WHAT IS NEEDED:
After locating "(p.line.times.map fun x" in the listing below, copy that line and each one after it exactly, ending with the line that has "p.settle.line.txn = some ⟨f, .relay".
ENTRIES PROVIDED below:
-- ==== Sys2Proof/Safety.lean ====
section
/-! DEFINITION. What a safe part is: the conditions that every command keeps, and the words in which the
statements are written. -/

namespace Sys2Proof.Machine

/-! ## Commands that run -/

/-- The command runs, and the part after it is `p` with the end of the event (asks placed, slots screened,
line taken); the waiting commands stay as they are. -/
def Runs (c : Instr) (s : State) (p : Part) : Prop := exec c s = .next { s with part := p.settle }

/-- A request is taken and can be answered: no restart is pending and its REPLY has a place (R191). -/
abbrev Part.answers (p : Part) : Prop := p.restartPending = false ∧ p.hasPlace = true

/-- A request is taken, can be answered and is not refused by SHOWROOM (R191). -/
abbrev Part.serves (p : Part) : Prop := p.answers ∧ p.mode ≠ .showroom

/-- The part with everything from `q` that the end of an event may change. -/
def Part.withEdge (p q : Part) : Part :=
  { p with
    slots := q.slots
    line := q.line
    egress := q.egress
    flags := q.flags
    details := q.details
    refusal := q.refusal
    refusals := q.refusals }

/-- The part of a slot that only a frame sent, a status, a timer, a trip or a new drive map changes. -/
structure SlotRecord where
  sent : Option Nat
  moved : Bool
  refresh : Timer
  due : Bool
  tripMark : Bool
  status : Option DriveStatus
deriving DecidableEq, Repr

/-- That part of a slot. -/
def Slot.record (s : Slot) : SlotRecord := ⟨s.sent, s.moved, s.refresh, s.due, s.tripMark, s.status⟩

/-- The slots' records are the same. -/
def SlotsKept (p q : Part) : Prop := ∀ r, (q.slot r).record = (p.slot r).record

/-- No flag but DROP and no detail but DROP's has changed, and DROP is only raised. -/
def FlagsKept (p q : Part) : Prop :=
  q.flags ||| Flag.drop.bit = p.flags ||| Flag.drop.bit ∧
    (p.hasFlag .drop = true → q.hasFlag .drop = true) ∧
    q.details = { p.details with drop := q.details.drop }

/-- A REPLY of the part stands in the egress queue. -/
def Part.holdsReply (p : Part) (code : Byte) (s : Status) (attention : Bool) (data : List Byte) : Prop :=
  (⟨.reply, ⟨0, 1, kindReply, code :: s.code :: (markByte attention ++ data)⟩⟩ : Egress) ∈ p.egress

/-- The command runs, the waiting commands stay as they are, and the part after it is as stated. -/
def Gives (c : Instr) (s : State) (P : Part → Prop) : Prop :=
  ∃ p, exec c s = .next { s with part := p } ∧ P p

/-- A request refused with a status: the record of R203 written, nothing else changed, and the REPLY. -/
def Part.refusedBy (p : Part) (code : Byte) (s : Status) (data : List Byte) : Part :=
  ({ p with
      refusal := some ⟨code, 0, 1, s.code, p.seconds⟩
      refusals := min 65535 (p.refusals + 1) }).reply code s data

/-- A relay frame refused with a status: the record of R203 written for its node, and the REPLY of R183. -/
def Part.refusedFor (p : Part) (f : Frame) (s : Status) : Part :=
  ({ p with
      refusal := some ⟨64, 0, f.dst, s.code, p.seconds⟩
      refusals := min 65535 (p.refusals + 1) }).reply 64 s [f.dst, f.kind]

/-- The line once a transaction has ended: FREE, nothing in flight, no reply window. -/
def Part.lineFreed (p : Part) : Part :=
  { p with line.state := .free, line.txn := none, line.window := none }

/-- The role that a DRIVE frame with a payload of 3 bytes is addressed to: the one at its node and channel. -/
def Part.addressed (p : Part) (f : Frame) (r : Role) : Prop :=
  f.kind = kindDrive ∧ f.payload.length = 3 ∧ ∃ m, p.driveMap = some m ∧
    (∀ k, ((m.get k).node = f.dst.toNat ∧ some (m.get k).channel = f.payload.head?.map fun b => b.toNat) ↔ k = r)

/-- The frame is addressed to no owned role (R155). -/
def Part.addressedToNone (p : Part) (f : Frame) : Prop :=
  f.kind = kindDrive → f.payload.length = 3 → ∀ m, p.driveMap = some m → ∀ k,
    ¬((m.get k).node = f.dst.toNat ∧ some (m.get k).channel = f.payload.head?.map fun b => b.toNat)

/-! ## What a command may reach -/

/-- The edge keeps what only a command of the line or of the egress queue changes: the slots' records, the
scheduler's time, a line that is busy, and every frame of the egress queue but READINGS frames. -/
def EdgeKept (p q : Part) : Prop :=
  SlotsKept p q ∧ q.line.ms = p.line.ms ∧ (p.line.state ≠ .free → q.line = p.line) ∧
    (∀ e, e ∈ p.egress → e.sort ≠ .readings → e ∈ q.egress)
End of ENTRIES PROVIDED.
ENTRIES PROVIDED below:
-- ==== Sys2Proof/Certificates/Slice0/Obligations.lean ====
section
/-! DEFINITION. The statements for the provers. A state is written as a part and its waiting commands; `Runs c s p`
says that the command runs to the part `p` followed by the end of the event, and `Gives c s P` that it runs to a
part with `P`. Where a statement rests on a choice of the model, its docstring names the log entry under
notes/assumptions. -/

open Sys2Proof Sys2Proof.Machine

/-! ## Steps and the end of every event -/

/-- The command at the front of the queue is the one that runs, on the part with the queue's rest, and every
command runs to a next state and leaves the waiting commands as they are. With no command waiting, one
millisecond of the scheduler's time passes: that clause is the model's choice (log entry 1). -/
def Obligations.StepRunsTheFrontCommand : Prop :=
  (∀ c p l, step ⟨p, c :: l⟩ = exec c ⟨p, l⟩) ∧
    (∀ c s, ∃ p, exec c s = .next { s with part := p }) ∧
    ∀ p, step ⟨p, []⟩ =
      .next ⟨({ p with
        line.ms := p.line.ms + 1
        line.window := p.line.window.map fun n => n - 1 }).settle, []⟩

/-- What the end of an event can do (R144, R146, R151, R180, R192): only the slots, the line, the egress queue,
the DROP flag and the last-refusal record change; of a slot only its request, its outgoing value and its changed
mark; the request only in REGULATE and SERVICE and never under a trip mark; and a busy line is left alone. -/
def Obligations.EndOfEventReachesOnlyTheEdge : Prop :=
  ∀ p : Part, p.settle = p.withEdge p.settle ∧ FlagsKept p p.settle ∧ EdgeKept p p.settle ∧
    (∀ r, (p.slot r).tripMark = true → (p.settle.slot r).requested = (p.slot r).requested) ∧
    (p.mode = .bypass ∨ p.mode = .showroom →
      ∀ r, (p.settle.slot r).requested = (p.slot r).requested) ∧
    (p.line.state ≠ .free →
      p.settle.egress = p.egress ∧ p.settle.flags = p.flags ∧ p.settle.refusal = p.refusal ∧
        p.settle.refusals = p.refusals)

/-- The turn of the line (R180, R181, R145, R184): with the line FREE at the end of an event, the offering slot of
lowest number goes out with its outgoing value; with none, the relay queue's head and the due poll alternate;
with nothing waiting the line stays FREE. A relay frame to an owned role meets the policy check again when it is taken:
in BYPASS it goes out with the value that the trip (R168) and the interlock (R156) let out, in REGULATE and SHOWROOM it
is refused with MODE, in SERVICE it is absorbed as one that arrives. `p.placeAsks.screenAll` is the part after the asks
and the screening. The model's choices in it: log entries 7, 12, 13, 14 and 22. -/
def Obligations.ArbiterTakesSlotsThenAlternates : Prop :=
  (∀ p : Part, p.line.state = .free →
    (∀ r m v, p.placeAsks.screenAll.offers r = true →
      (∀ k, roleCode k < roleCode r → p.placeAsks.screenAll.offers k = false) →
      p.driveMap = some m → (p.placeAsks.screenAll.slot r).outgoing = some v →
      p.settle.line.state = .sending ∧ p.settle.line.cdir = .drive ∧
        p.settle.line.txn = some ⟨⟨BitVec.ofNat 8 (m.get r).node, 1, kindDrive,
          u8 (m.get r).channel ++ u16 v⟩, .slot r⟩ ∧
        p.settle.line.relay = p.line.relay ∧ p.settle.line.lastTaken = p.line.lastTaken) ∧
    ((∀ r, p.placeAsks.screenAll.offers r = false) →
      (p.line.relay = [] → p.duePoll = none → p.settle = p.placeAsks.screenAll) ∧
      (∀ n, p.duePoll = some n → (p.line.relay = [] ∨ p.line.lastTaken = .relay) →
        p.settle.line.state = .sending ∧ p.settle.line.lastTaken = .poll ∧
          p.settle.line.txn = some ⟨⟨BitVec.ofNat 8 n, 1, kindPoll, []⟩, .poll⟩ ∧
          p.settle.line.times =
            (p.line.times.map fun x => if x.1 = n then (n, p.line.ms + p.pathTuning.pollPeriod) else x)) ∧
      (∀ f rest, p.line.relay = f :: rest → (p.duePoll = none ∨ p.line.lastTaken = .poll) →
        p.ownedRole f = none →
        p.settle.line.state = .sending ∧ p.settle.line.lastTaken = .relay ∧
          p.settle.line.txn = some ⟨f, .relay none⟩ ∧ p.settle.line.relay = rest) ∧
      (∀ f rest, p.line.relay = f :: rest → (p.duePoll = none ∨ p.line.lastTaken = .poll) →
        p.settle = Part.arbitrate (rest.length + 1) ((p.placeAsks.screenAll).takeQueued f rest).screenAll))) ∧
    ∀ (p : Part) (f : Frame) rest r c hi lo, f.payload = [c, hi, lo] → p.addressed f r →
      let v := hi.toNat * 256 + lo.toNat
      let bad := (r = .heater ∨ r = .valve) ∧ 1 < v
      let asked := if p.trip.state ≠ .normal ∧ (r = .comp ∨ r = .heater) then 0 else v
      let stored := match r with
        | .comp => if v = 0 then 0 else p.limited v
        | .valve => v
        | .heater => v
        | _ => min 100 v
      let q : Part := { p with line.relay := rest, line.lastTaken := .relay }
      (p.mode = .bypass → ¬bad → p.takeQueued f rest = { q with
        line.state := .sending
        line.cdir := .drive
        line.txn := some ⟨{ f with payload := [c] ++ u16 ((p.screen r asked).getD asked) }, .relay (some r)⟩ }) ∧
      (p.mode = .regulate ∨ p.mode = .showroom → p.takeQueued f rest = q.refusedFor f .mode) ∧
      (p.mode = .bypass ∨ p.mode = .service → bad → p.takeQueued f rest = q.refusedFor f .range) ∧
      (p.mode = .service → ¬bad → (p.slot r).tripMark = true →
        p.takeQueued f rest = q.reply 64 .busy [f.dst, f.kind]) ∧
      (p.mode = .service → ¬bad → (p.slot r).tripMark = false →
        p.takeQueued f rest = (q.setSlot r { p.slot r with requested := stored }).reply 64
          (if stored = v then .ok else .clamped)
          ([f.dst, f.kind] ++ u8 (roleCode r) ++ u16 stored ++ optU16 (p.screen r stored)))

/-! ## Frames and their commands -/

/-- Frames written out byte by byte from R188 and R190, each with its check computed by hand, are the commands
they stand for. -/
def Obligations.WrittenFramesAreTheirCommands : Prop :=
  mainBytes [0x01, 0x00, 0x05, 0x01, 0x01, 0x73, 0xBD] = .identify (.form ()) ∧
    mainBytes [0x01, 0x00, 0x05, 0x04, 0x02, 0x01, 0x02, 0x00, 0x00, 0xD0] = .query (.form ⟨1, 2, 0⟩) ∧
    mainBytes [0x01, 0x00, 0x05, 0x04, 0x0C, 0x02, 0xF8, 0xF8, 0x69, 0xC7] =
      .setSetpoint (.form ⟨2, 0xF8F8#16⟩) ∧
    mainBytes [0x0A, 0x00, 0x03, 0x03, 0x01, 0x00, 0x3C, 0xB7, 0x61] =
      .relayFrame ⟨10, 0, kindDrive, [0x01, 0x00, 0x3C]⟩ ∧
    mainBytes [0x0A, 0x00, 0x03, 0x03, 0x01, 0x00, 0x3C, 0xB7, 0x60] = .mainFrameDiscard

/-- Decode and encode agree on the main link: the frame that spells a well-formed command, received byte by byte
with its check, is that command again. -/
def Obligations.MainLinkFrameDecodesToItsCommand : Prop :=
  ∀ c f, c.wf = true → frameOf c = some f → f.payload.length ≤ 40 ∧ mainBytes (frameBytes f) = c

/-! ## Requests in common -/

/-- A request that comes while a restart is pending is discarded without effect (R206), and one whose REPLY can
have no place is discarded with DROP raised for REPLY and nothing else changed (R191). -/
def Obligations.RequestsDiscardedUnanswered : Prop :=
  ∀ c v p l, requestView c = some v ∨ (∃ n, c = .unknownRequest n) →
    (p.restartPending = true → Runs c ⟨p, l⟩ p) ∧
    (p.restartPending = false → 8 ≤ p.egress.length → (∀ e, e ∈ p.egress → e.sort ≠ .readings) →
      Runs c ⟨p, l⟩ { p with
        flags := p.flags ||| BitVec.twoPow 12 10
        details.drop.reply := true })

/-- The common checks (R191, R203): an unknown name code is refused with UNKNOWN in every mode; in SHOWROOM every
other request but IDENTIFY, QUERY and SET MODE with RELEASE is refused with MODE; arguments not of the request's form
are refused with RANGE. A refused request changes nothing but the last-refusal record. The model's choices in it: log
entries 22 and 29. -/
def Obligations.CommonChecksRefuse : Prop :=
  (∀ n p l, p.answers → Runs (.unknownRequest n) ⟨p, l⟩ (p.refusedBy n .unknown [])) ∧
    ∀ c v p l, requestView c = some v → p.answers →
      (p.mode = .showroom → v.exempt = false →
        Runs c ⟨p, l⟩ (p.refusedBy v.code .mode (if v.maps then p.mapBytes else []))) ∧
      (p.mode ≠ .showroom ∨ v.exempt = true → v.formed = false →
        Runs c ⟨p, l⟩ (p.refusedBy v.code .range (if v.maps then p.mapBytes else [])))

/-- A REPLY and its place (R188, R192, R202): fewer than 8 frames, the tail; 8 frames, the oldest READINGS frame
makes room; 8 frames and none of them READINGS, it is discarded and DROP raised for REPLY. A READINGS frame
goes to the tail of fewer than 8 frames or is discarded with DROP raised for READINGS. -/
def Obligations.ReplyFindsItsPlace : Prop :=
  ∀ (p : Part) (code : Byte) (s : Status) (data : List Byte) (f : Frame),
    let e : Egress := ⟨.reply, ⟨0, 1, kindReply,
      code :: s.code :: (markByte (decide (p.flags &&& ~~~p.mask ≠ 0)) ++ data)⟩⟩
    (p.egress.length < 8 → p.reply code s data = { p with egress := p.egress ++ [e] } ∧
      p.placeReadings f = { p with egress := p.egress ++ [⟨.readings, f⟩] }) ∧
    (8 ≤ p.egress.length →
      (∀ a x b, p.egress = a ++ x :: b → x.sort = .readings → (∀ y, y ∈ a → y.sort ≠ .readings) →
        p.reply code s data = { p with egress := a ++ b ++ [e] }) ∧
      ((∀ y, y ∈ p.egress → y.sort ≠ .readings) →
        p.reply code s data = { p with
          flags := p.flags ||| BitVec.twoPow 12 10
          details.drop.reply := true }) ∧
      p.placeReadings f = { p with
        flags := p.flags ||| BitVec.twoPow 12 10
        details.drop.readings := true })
End of ENTRIES PROVIDED.
ANSWER FOR THE TASK:
            (p.line.times.map fun x => if x.1 = n then (n, p.line.ms + p.pathTuning.pollPeriod) else x)) ∧
      (∀ f rest, p.line.relay = f :: rest → (p.duePoll = none ∨ p.line.lastTaken = .poll) →
        p.ownedRole f = none →
        p.settle.line.state = .sending ∧ p.settle.line.lastTaken = .relay ∧
          p.settle.line.txn = some ⟨f, .relay none⟩ ∧ p.settle.line.relay = rest) ∧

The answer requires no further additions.